Anyone know how a futuristic fusion reactor should behave?

Let's see... just off the cuff... the following probably isn't very accurate/complete.

First you add some reaction fuel to the reaction chamber. (How much? Would it need some sort of pre-treating?)

You compress the fuel down with a magnetic field, maybe adding some more as you go along.

You shoot a whole bunch of electricity through the fuel to excite it into fusing together.

In the hypothetical future reactor, enough electricity can be generated from the reaction to maintain the compression field (and the stimulus charge? or is that just necessary to jump start the reaction?) and other ship systems, such as those powerful magnetic field generators at either end of the vessel. I guess we could add a fission power plant if that seems too unrealistic.

To produce thrust, (lots) more fuel is added to the system, and the fused fuel is directed out through the big exhaust port.

When the reactor is not being used for propulsion, the spent fuel is vented through two or more symetrically placed exhaust ports, so that the thrust produced by said venting cancels itself out.

To stop the reaction, one simply stops replacing the spent fuel.

Of course, what I really need are key phases of operation, so I can put something more interesting on the reactor moitoring display than "Startup Sequence: Phase 1... Phase 2... Phase 3..." Though I guess that'd work I can't find anything better.

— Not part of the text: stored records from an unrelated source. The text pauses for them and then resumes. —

/-- What every step keeps, a run of any number of steps keeps. -/
theorem runSteps_preserves {P : State → Prop} (hstep : ∀ {s t}, P s → step s = .next t → P t) {s : State}
    (hs : P s) (k : Nat) : P (runSteps k s) := by
  induction k generalizing s with
  | zero => exact hs
  | succ k ih =>
    by_cases hn : ∃ t, step s = .next t
    · obtain ⟨t, ht⟩ := hn
      rw [runSteps_of_next ht]
      exact ih (hstep hs ht)
    · rwa [runSteps_of_no_next (not_exists.1 hn)]

/-- No step changes the program: an instruction does not store to it (R44). -/
theorem step_program {s t : State} (h : step s = .next t) : t.program = s.program := by
  obtain ⟨hpm, hlen, -, -⟩ := step_keeps h
  exact State.program_congr hpm hlen

/-- The program of a run is the program it started with (R44). -/
theorem runSteps_program (s : State) (k : Nat) : (runSteps k s).program = s.program :=
  runSteps_preserves (P := fun t => t.program = s.program) (fun hs h => (step_program h).trans hs) rfl k

/-- After a load of a program, the program is that one (R112). -/
@[simp] theorem State.program_loadProgram (s : State) (p : List Elem) : (s.loadProgram p).program = p := by
  refine List.ext_getElem (by simp) fun i _ hi => ?_
  simp [State.program, Memory.read_ofElems, hi]

/-- A start leaves the program alone (R110). -/
@[simp] theorem State.program_startRun (s : State) (a b c : Word) : (s.startRun a b c).program = s.program :=
  State.program_congr rfl rfl

/-- While a run is in progress the host cannot load a program (R113). -/
theorem hostLoad_of_running {s : State} (h : s.status = .running) (q : List Elem) :
    hostLoad q s = .refused .hostWhileRunning := if_pos h

/-- Settles O38: a load places the program, and neither the start nor a step changes it. -/
theorem fetchReadsLoadedProgram : Obligations.FetchReadsLoadedProgram := by
  intro p a b c s t u ht hu k
  obtain ⟨-, rfl⟩ := hostLoad_next ht
  obtain ⟨-, -, rfl⟩ := hostStart_next hu
  have hprog : (runSteps k ((s.loadProgram p).startRun a b c)).program = p := by simp [runSteps_program]
  exact ⟨fun i => by rw [State.readElem_eq, hprog], hprog, hostLoad_of_running⟩

end Sys2Proof.Machine

/-! PROOFS. The decoder and the encoder are inverse on well-formed instructions (O1, O2), and every pair the decoder
rejects or reads as an illegal word (O3). -/

namespace Sys2Proof

theorem withOperand_of_le {operand : Nat} (h : operand ≤ 7) (i : Instr) : withOperand operand i = .ok i := if_pos h

theorem withOperand_of_gt {operand : Nat} (h : 7 < operand) (i : Instr) :
    withOperand operand i = .error .operandRange := if_neg (Nat.not_le.2 h)

/-- Under a combo opcode, the field of a well-formed operand is read back as that operand. -/
theorem withOperand_decodeCombo_encodeCombo {c : ComboSrc} (h : c.WellFormed = true) (mk : ComboSrc → Instr)
    (illegal : Instr) :
    withOperand (encodeCombo c) (decodeCombo mk illegal (encodeCombo c)) = .ok (mk c) := by
  have hle : encodeCombo c ≤ 7 := Nat.le_succ_of_le (Laws.FieldRange.combo_le h)
  rw [withOperand_of_le hle, decodeCombo, comboSrc_encodeCombo h]

/-- The pair of a well-formed instruction decodes to it (R53, R54). -/
theorem decode_encode {i : Instr} (h : i.WellFormed = true) : decode (encode i).1 (encode i).2 = .ok i := by
  cases i with
  | shra c => exact withOperand_decodeCombo_encodeCombo h _ _
  | xorl n => exact withOperand_of_le (of_decide_eq_true h) _
  | mod8 c => exact withOperand_decodeCombo_encodeCombo h _ _
  | jnz t => exact withOperand_of_le (of_decide_eq_true h) _
  | xorc n => exact withOperand_of_le (of_decide_eq_true h) _
  | emit c => exact withOperand_decodeCombo_encodeCombo h _ _
  | shrb c => exact withOperand_decodeCombo_encodeCombo h _ _
  | shrc c => exact withOperand_decodeCombo_encodeCombo h _ _
  | illegalShra => rfl
  | illegalMod8 => rfl
  | illegalEmit => rfl
  | illegalShrb => rfl
  | illegalShrc => rfl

We currently do have fusion reactors - they just use more energy than they produce. There are a number of ways to do it: http://en.wikipedia.org/wiki/Fusion_power

Let me propose a realistic way given the fuel you will be scooping. The stellar wind is electrons and protons. The protons can be used in the carbon-nitrogen-oxygen cycle (http://en.wikipedia.org/wiki/CNO_cycle) to fuse. If we don't use the protons, there isn't much hydrogen out there to fuse, and even less deuterium or tritium, which is easier to fuse. So basically every four protons that come in go through the cycle and leave as a helium nucleus. The reaction produces gamma rays, so we will need protection from that. The helium could be used as the propellant I think, so we have a net zero mass differential. (I think the temperature of this would make the exhaust plume ultraviolet or deep purple in visible light.)

We need to bring the protons into contact with the carbon (which is consumed and regenerated during the cycle) and produced nitrogen (which is also consumed and regenerated) at 17×10^6 K or so, then keep everything but the helium in the reaction chamber, and vent the helium.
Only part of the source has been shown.